3. Metric Collection Pipeline
Client Events (page_view, purchase, click, latency_sample)
|
v
Kafka Topics (partitioned by user_id for ordering)
|
+---> Flink Real-Time Job
| - Join event stream with assignment store (Kafka topic or Redis)
| - Compute per-variant aggregates (count, sum, sum_of_squares)
| - Emit to metrics_warehouse every 1 minute
|
+---> Batch Job (hourly/daily)
- Recompute from raw event log for accuracy
- Write to metrics_warehouse as authoritative values
Store running aggregates: (count, sum, sum_of_squares) per variant per metric per day. These are sufficient to compute mean, variance, and p-values without storing individual events.
4. Statistical Significance Testing
Two-Sample t-test (for MEAN metrics)
For metrics like revenue or latency where you compare means:
t = (mean_A - mean_B) / sqrt(var_A/n_A + var_B/n_B)
Under H0 (no difference), t follows a t-distribution. Reject H0 if |t| > t_critical for the chosen alpha (typically 0.05).
Chi-Squared Test (for PROPORTION metrics)
For conversion rates (binary outcomes):
Expected_A = (conv_A + conv_B) * n_A / (n_A + n_B)
Expected_B = (conv_A + conv_B) * n_B / (n_A + n_B)
chi2 = (conv_A - Expected_A)^2 / Expected_A
+ (conv_B - Expected_B)^2 / Expected_B
Reject H0 if chi2 > 3.841 (chi-squared critical value at alpha=0.05, df=1).

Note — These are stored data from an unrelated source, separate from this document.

-- ==== Sys2Proof/Machine/Access.lean ====
section
/-!
DEFINITION. Named access to the parts of the state: cores, islands, dies, registers, time counters,
holds with their lazily saved berths, and the landing of results in flight.
-/

namespace Sys2Proof.Machine

/-! ### Places (R12 to R14) -/

/-- The compute die of a core (R13). -/
def dieOf (c : Nat) : Nat := c / 48

/-- The island of a core, die × 6 + island (R13, R341). -/
def islandOf (c : Nat) : Nat := c / 48 * 6 + c % 48 / 8

/-- The lowest core of a core's cluster (R13). -/
def clusterBase (c : Nat) : Nat := c / 4 * 4

/-- Core 0 of each die is reserved for Duwen and runs at firmware privilege (R14, R370). -/
def isFirmware (c : Nat) : Bool := c % 48 == 0

/-- The cores of an island in number order. -/
def islandCores (i : Nat) : List Nat := (List.range 8).map (fun k => i / 6 * 48 + i % 6 * 8 + k)

/-- The cores of a die in number order. -/
def dieCores (d : Nat) : List Nat := (List.range 48).map (fun k => d * 48 + k)

/-! ### Parts of the state -/

def State.core (s : State) (c : Nat) : Core := Tbl.get Core.reset s.cores c

def State.setCore (s : State) (c : Nat) (k : Core) : State := { s with cores := Tbl.set s.cores c k }

def State.modCore (s : State) (c : Nat) (f : Core → Core) : State := s.setCore c (f (s.core c))

def State.island (s : State) (i : Nat) : Island := Tbl.get Island.reset s.islands i

def State.setIsland (s : State) (i : Nat) (v : Island) : State :=
  { s with islands := Tbl.set s.islands i v }

def State.die (s : State) (d : Nat) : Die := Tbl.get Die.reset s.dies d

def State.setDie (s : State) (d : Nat) (v : Die) : State := { s with dies := Tbl.set s.dies d v }

def State.queue (s : State) (q : Nat) : HostQueue := Tbl.get HostQueue.reset s.queues q

def State.setQueue (s : State) (q : Nat) (v : HostQueue) : State :=
  { s with queues := Tbl.set s.queues q v }

def State.slot (s : State) (n : Nat) : DbbSlot := Tbl.get DbbSlot.reset s.dbb n

def State.setSlot (s : State) (n : Nat) (v : DbbSlot) : State := { s with dbb := Tbl.set s.dbb n v }

def Core.stream (k : Core) (st : Stream) : StreamState := k.st.get st

def Core.setStream (k : Core) (st : Stream) (t : StreamState) : Core := { k with st := k.st.set st t }

def Core.modStream (k : Core) (st : Stream) (f : StreamState → StreamState) : Core :=
  k.setStream st (f (k.stream st))

def State.stream (s : State) (c : Nat) (st : Stream) : StreamState := (s.core c).stream st

def State.setStream (s : State) (c : Nat) (st : Stream) (t : StreamState) : State :=
  s.modCore c (fun k => k.setStream st t)

def State.modStream (s : State) (c : Nat) (st : Stream) (f : StreamState → StreamState) : State :=
  s.modCore c (fun k => k.modStream st f)

def Core.queueReg (k : Core) (q : Nat) : QueueReg := Tbl.get QueueReg.reset k.queues q

def Core.setQueueReg (k : Core) (q : Nat) (v : QueueReg) : Core :=
  { k with queues := Tbl.set k.queues q v }

def Core.mailbox (k : Core) (n : Nat) : Mailbox := Tbl.get Mailbox.reset k.mb n

def Core.setMailbox (k : Core) (n : Nat) (m : Mailbox) : Core := { k with mb := Tbl.set k.mb n m }

/-- A free value's number, and the state that has used it up. -/
def State.draw (s : State) : Nat × State := (s.fresh, { s with fresh := s.fresh + 1 })

/-! ### Time (R17, R338, R339) -/

/-- TICK of the island of a core. -/
def State.tickOf (s : State) (c : Nat) : Nat := (s.island (islandOf c)).tick

/-- TIME of a region with a skew, in ns. -/
def State.timeWith (s : State) (skew : Int) : Nat := ((s.refTime : Int) + skew).toNat

/-- TIME as an island reads it. -/
def State.islandTime (s : State) (i : Nat) : Nat := s.timeWith (s.island i).skew

/-- TIME as a core reads it. -/
def State.timeOf (s : State) (c : Nat) : Nat := s.islandTime (islandOf c)

/-- FRAME as an island reads it: floor(TIME / (1000 × FLEN)); no value is stated for a frame length of
0. -/
def State.islandFrame (s : State) (i : Nat) : Nat :=
  if s.flen = 0 then Config.freePick s.fresh else s.islandTime i / (1000 * s.flen)

/-- FRAME as a core reads it. -/
def State.frameOf (s : State) (c : Nat) : Nat := s.islandFrame (islandOf c)

/-! ### Registers (R36, R37, R93) -/

/-- sp is s31 under another specifier (R93). -/
def canonReg : Operand → Operand
  | .sp => .s 31
  | o => o

/-- The value a register holds: s0 reads zero and p0 all ones (R36). -/
def StreamState.reg (t : StreamState) (o : Operand) : Word :=
  match o with
  | .s n => if n.val = 0 then 0 else Tbl.get 0 t.s n.val
  | .sp => Tbl.get 0 t.s 31
  | .p n => if n.val = 0 then ones64 else Tbl.get 0 t.p n.val
  | .lc n => Tbl.get 0 t.lc n.val
  | .ln => t.ln
  | .ml n => Tbl.get 0 t.ml n.val
  | _ => 0

/-- The value of a register as the stream's bundle reads it: one that waits beyond its issue goes on with the values
that it read then. -/
def StreamState.operand (t : StreamState) (o : Operand) : Word :=
  match t.kept with
  | some e => { t with s := e.s, p := e.p, lc := e.lc, ml := e.ml, ln := e.ln : StreamState }.reg o
  | none => t.reg o

/-- Write a register: writes to s0 and p0 are discarded (R37). -/
def StreamState.setReg (t : StreamState) (o : Operand) (v : Word) : StreamState :=
  match o with
  | .s n => if n.val = 0 then t else { t with s := Tbl.set t.s n.val v }
  | .sp => { t with s := Tbl.set t.s 31 v }
  | .p n => if n.val = 0 then t else { t with p := Tbl.set t.p n.val v }
  | .lc n => { t with lc := Tbl.set t.lc n.val v }
  | .ln => { t with ln := v }
  | .ml n => { t with ml := Tbl.set t.ml n.val v }
  | _ => t

/-- Whether two operands name one register. -/
def sameReg (a b : Operand) : Bool := canonReg a == canonReg b

/-- An address as a PC: 48 bits, bits [1:0] zero (R45). -/
def pcOf (w : Nat) : BitVec 48 := BitVec.ofNat 48 (w / 4 * 4)

/-- The clocks of all islands are gated, in a thermal emergency or a mooring (R340, R387). -/
def State.gated (s : State) : Bool := s.thermal || s.moored

/-! ### Token FIFOs (R41, R84) -/

/-- The stream that a code names relative to an issuing stream (Table 2.9); none for code 00. -/
def namedStream (st : Stream) : TokenCode → Option Stream
  | .none => none
  | .next => some (Stream.ofNum (st.num + 1))
  | .opposite => some (Stream.ofNum (st.num + 2))
  | .previous => some (Stream.ofNum (st.num + 3))

/-- The table key of the FIFO from one stream to another. -/
def fifoKey (a b : Stream) : Nat := 4 * a.num + b.num

/-- The count a FIFO holds, pushes not yet visible included (R42 step 4). -/
def Core.fifoCount (k : Core) (a b : Stream) : Nat := Tbl.get 0 k.fifo (fifoKey a b)

/-- Set the count of a FIFO. -/
def Core.setFifo (k : Core) (a b : Stream) (n : Nat) : Core :=
  { k with fifo := Tbl.set k.fifo (fifoKey a b) n }

/-- A result that other streams can reach, and so an access of its stream: queue entries, accumulators,
psum buffers and images, but not registers, flags or templates (R42, R248). -/
def Landing.shared (l : Landing) : Bool :=
  l.effects.any (fun e => match e with
    | .reg _ _ _ | .flags _ _ | .template _ _ _ => false
    | _ => true)

/-- Accesses of kinds RC, SO and DC count for R165; UN ones do not. -/
def PLoad.unOnly (l : PLoad) : Bool := l.parts.all (fun p => p.2.2 == .un)
def PStore.unOnly (x : PStore) : Bool := x.parts.all (fun p => p.2.2 == .un)

/-- A load that only a FENCE orders: tokens, releases and synchronisation do not wait for one to UN pages, but for every
atomic (R167, R176, R275). -/
def PLoad.fenceOnly (l : PLoad) : Bool := l.unOnly && !l.parts.isEmpty && l.amo.isNone

/-- Loads and stores of a stream before a place in program order, but for those that only a FENCE orders. -/
def Core.orderedBefore (k : Core) (st : Stream) (seq : Nat) : Bool :=
  k.stores.any (fun x => x.st == st && x.seq < seq && !x.unOnly) ||
    k.loads.any (fun x => x.st == st && x.seq < seq && !x.fenceOnly)

/-- A push is visible from the tick after it, once every access of its stream up to it that tokens order is performed
(R42 step 5, R176). -/
def Core.pushVisible (k : Core) (now : Nat) (p : Push) : Bool :=
  p.tick < now && !k.orderedBefore p.src p.seq &&
    !(k.flight.any (fun l => l.st == p.src && l.seq < p.seq && l.shared))

/-- The counts of a FIFO that a pop may take now. -/
def Core.fifoVisible (k : Core) (now : Nat) (a b : Stream) : Nat :=
  k.fifoCount a b -
    ((k.pushes.filter (fun p => p.src == a && p.dst == b && !k.pushVisible now p)).map
      (fun p => p.n)).sum

/-! ### Holds and berths (R137, R138, R383) -/

/-- Usable berths of a core (R372). -/
def Core.berthCount (k : Core) : Nat := bits k.caps.toNat 0 6

/-- Usable queue registers (R372). -/
def Core.queueCount (k : Core) : Nat := bits k.caps.toNat 6 5

/-- Usable rows of the matrix array (R372). -/
def Core.rowCount (k : Core) : Nat := bits k.caps.toNat 11 7

/-- HSIZE (R137). -/
def Core.hsize (k : Core) : Nat := k.berthCount * 65536

/-- HDATA, the size of the data part (R137). -/
def Core.hdata (k : Core) : Nat := k.hsize - 16384

/-- The bytes that a hold access may reach: none in spill lease mode (R138). -/
def Core.holdLimit (k : Core) : Nat := if k.lease then 0 else k.hdata

/-- The byte at a hold offset of the running context; a berth it has never used reads zero (R383). -/
def Core.holdByte (k : Core) (off : Nat) : Byte :=
  match Tbl.get 0 k.berths (off / 65536) with
  | 0 => 0
  | m + 1 => k.hold.get (m * 65536 + off % 65536)

/-- The `n` bytes at a hold offset. -/
def Core.holdBytes (k : Core) (off : Nat) : Nat → List Byte
  | 0 => []
  | n + 1 => k.holdByte off :: k.holdBytes (off + 1) n

/-- The little-endian value of `n` bytes at a hold offset (R7, `HOLD`). -/
def Core.holdRead (k : Core) (off n : Nat) : Nat := numOfBytes (k.holdBytes off n)

/-- The physical berths that the running context or a parked one owns. -/
def Core.ownedBerths (k : Core) : List Nat :=
  (k.berths.map (fun e => e.2)) ++ k.parked.flatMap (fun p => p.map.map (fun e => e.2))

/-- The lowest physical berth, plus one, that no context owns (R383). -/
def Core.freeBerth (k : Core) : Option Nat :=
  ((List.range k.berthCount).map (fun n => n + 1)).find? (fun n => !k.ownedBerths.contains n)

/-- The entry of a parked context's map with the lowest physical berth. -/
def lowestBerth : Tbl Nat → Option (Nat × Nat)
  | [] => none
  | e :: t =>
    match lowestBerth t with
    | none => some e
    | some f => if f.2 < e.2 then some f else some e

/-- Offsets of the context area used here (Table 15.6). -/
def areaBerthMap : Nat := 0x40
def areaBerthLive : Nat := 0x48
def areaBerths : Nat := 0x150000

/-- Write one live berth of a parked context to its area (R383). -/
def saveBerth (mem : Memory) (k : Core) (area logical phys : Nat) : Memory :=
  let base := area + areaBerths + logical * 65536
  let mem := (mem.clear base 65536).setAll
    ((k.hold.window (phys * 65536) 65536).map (fun e => (base + e.1, e.2)))
  let map := mem.read (area + areaBerthMap) 8
  let live := mem.read (area + areaBerthLive) 8
  (mem.write (area + areaBerthMap) 8 (map ||| 2 ^ logical)).write (area + areaBerthLive) 8
    (if bit live logical then live - 2 ^ logical else live)

/-- The running context claims a physical berth: a task that had claimed it before has lost it (R203). -/
def Core.noteClaim (k : Core) (m : Nat) : Core :=
  let me := k.task.map (fun t => t.id)
  let was := (k.claimant.find? (fun e => e.1 == m)).map (fun e => e.2)
  { k with overrun := match was with
             | some u => if was = me then k.overrun else Tbl.set k.overrun u (Tbl.get 0 k.overrun u + 1)
             | none => k.overrun,
           claimant := match me with
             | some t => Tbl.set k.claimant m t
             | none => Tbl.erase k.claimant m }

/-- Claim a physical berth for a logical berth of the running context (R383). -/
def State.claimBerth (s : State) (c n : Nat) : State :=
  let k := s.core c
  if Tbl.get 0 k.berths n ≠ 0 then s
  else
    match k.freeBerth with
    | some m =>
      s.setCore c { k.noteClaim m with berths := Tbl.set k.berths n m,
                                       hold := k.hold.clear ((m - 1) * 65536) 65536 }
    | none =>
      match k.parked with
      | [] => s
      | v :: rest =>
        match lowestBerth v.map with
        | none => s.setCore c { k with parked := rest }
        | some (logical, m) =>
          let mem := saveBerth s.mem k v.area logical (m - 1)
          let v' : Parked := { v with map := Tbl.erase v.map logical }
          { s with mem := mem }.setCore c
            { k.noteClaim m with parked := if v'.map.isEmpty then rest else v' :: rest,
                                 berths := Tbl.set k.berths n m,
                                 hold := k.hold.clear ((m - 1) * 65536) 65536 }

Sequential Testing and Alpha Spending
Peeking at results repeatedly inflates the false positive rate (multiple comparisons problem). Use an alpha spending function (e.g. O’Brien-Fleming) that allows early stopping while controlling the overall false positive rate at alpha=0.05. Each interim look consumes part of the alpha budget.
5. Experiment Isolation
Orthogonal Experiments
A user can participate in multiple experiments simultaneously if the experiments affect independent features. Orthogonality is declared by product owners; the platform enforces no technical restriction between orthogonal experiments.
Mutex Groups
When two experiments might interact (e.g. both change the checkout flow), assign them to the same mutex group. Within a mutex group, a user is assigned to at most one experiment, partitioning the user population:
mutex_group_id UUID
experiment_id UUID
mutex_slot_range INT RANGE -- e.g. [0, 50) for first exp, [50, 100) for second
6. Rollout Mechanics
Gradual Rollout
Increase variant.weight over time: 0% -> 10% -> 50% -> 100%. Because assignment is hash-based, users who were in the treatment group at 10% are still in it at 50% (the hash threshold simply grows).
Feature Flags as Single-Variant Experiments
A feature flag is a degenerate experiment with one “on” variant and weight=X%. This unifies the system – feature flags benefit from the same assignment stability, targeting rules, and audit trail as full experiments.
Scale Estimates
- Assignment: stateless hash computation; horizontal scale to millions of RPS.
- Event ingestion: Kafka handles billions of events/day; partition by user_id.
- Metric reads: materialized aggregates serve dashboard queries in milliseconds.
- Experiment metadata: small dataset (thousands of experiments), fits in Redis with DB as source of truth.
Interview Tips
- Always start with the assignment algorithm – interviewers want to see you derive hash-based deterministic assignment, not database lookups.
- Distinguish real-time (Flink) from batch (authoritative) metric pipelines and explain why both are needed.
- The sequential testing / peeking problem is a differentiator – most candidates miss it.
- Mutex groups vs orthogonal experiments is a common follow-up; be ready to explain the tradeoff (isolation vs statistical power).